Ascoli Piceno, 3 maggio 2011 - LE INDAGINI sulla morte di Carmela Rea sono ad un punto di svolta. E la pista più attendibile sembra essere quella di un delitto passionale. Forse la gelosia di una donna nei confronti di un’altra donna: tra di loro il marito, il caporalmaggiore Salvatore Parolisi. Sullo sfondo le soldatesse e l’ambiente militare del 235° Reggimento Piceno.

Tutto tace tra Procura e comando dei carabinieri, ma c’è fermento: i testimoni vanno e vengono e gli interrogatori proseguono a ritmo serrato. Ieri è stato ascoltato ancora una volta Alfredo Ranelli, titolare del chiosco del pianoro, ritenuto ora un teste chiave: l’uomo aveva dichiarato di aver visto, il 18 aprile intorno alle 15, Salvatore e la figlioletta giocare sulle altalene. Non era riuscito a dire con certezza, però, se con loro ci fosse anche Carmela.

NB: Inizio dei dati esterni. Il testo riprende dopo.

theorem State.aout_setAout_same (s : State) (k : Nat) (x : Aout) : (s.setAout k x).aout k = x := SMap.get_set_same _ _ _ _

theorem State.aout_setAout_other (s : State) {k j : Nat} (x : Aout) (h : j ≠ k) : (s.setAout k x).aout j = s.aout j :=
  SMap.get_set_other _ _ _ _ _ h

theorem State.setAout_withField (s : State) (k : Nat) (x : Aout) :
    s.setAout k x = s.withField { s.field with aouts := SMap.set aoutDefault s.field.aouts k x } := rfl

theorem ANA_STATUS_not_mem_logRegs (n : Fin 8) : ANA_STATUS n.val ∉ logRegs := not_mem_logRegs (by unfold ANA_STATUS; omega)

theorem ANA_IN_STAT_not_mem_logRegs (n : Fin 8) : ANA_IN_STAT n.val ∉ logRegs := not_mem_logRegs (by unfold ANA_IN_STAT; omega)

theorem ANA_IN_CFG_not_mem_logRegs (n : Fin 8) : ANA_IN_CFG n.val ∉ logRegs := not_mem_logRegs (by unfold ANA_IN_CFG; omega)

/-- Configuration, state and flags of analog inputs are different registers. -/
theorem ANA_IN_apart (n k : Nat) : ANA_IN_CFG n ≠ ANA_IN_STAT k ∧ ANA_IN_STAT n ≠ ANA_STATUS k ∧ ANA_IN_CFG n ≠ ANA_STATUS k := by
  unfold ANA_IN_CFG ANA_IN_STAT ANA_STATUS
  omega

/-! ### Gain writes -/

theorem exec_anaGainWrite_open {g : BitVec 6} (hm : s.pairLocked m = false) :
    exec (.anaGainWrite m n g) s = .next (s.gainWrite n.val g.toNat none) := by
  show execAnaGainWrite m n g s = _
  exact if_neg (by simp [hm])

theorem exec_anaGainWrite_locked {g : BitVec 6} (hm : s.pairLocked m = true) (hg : s.rd (ANA_IN_CFG.gain n.val) ≠ g.toNat) :
    exec (.anaGainWrite m n g) s = .next (s.refuseWrite (ANA_STATUS.wr_refused n.val) m) := by
  show execAnaGainWrite m n g s = _
  exact if_pos (by simp [hm, hg])

/-- Where no command waits for a walk, a gain write sets its field and leaves every walk as it stood. -/
theorem State.gainWrite_free {k g : Nat} (ho : (s.walk k).owner = none) :
    ∃ x, s.gainWrite k g none = (s.wr (ANA_IN_CFG.gain k) g).withField x ∧
      ∀ j, ((s.wr (ANA_IN_CFG.gain k) g).withField x).walk j = s.walk j := by
  have hself : ({ s.walk k with owner := none } : GainWalk) = s.walk k := by rw [← ho]
  have hwr (j : Nat) : (s.wr (ANA_IN_CFG.gain k) g).walk j = s.walk j := State.walk_of_field (State.wr_field _ _ _) j
  have hset (j : Nat) : ((s.wr (ANA_IN_CFG.gain k) g).setWalk k (s.walk k)).walk j = s.walk j := by
    rw [← hwr k, State.walk_setWalk_self, hwr]
  unfold State.gainWrite
  dsimp only
  rw [hself, ho]
  simp only [State.ownerCancel, State.ownerDone, hset, hself]
  split
  · refine ⟨_, rfl, fun j => ?_⟩
    refine Eq.trans ?_ (hset j)
    have h := State.walk_setWalk_self ((s.wr (ANA_IN_CFG.gain k) g).setWalk k (s.walk k)) k j
    rw [hset k] at h
    exact h
  · exact ⟨_, rfl, hset⟩

theorem does_anaGainWrite {g : BitVec 6} (hm : s.pairLocked m = false) (ho : (s.walk n.val).owner = none) : Does (.anaGainWrite m n g) s fun t =>
    t.rd (ANA_IN_CFG.gain n.val) = g.toNat ∧ t.gainTarget n.val = min 60 g.toNat ∧
      t.rd (ANA_IN_STAT.gain_now n.val) = s.rd (ANA_IN_STAT.gain_now n.val) ∧
      (∀ j, t.walk j = s.walk j) ∧ s.OnlyRegs { t with field := s.field } [ANA_IN_CFG n.val] := by
  obtain ⟨x, hx, hwalk⟩ := State.gainWrite_free (g := g.toNat) ho
  have hgain : ((s.wr (ANA_IN_CFG.gain n.val) g.toNat).withField x).rd (ANA_IN_CFG.gain n.val) = g.toNat :=
    State.rd_wr_bitVec s (ANA_IN_CFG.gain n.val) g (by simp)
  refine ⟨_, (exec_anaGainWrite_open hm).trans (congrArg Host.Outcome.next hx), hgain, ?_, ?_, hwalk, ?_⟩
  · unfold State.gainTarget
    rw [hgain]
  · rw [State.rd_withField]
    exact State.rd_wr_apart s _ (.inl (ANA_IN_apart _ _).1.symm) (by simp)
  · exact ((State.OnlyRegs.refl s _).wr (f := ANA_IN_CFG.gain n.val) _).withField x
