-- ==== Sys2Proof/Machine/Flags.lean ====
section
/-! DEFINITION. The bit-coded bytes of section 10.3: reply flags, event set and episode flags. Undefined bits are
sent as 0 (R188). -/

namespace Sys2Proof.Machine

open Sys2Proof

/-- The byte with the given bits, bit 0 first. -/
def bitsByte : List Bool → Byte
  | [] => 0
  | b :: bs => (bitsByte bs <<< 1) ||| yesNo b

/-- Reply flags: bit 0 is CLAMPED. -/
def replyFlags (clamped : Bool) : Byte := bitsByte [clamped]

/-- The event set byte, with the stalled flag in bit 7. -/
def eventByte (e : EventSet) (stalled : Bool) : Byte :=
  bitsByte [e.blockEnd, e.ended, e.underrun, e.overrun, e.halted, e.lowMark, e.highMark, stalled]

/-- The episode flags byte. -/
def episodeByte (c : Channel) : Byte :=
  bitsByte [c.underrunEpisode, c.stallEpisode, c.overrunEpisode]

end Sys2Proof.Machine
end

E oggi quell’incertezza sembra essere il cardine su cui ruota l’indagine: il sospetto degli inquirenti è che Carmela a San Marco non sia mai arrivata? Se così fosse la già lacunosa versione dei fatti fornita da Parolisi troverebbe una nuova e pesantissima smentita. Il caporalmaggiore dell’esercito è attualmente a Frattamaggiore, ma a breve dovrà tornare ad Ascoli per essere ascoltato ancora una volta: ieri, intanto, una soldatessa leccese è stata chiamata a testimoniare e i carabinieri sono arrivati anche alla caserma di Chieti, per acquisire nuove informazioni e sentire altri colleghi di Salvatore. Elementi che si sommano ai primi risultati degli esami effettuati dai Ris.

TRA QUESTI, spunta un coltellino trovato tra i boschi vicino al pianoro da un volontario della Protezione civile. Un coltellino che non sembrerebbe l’arma del delitto. Come, allo stesso tempo, la siringa infilzata sotto il seno di Carmela non risulterebbe interessante ai fini delle indagini. I due dna (di un uomo e di una donna) isolati sulla siringa, che contiene eroina, potrebbero appartenere a due dei tanti tossicodipendenti che frequentano la zona.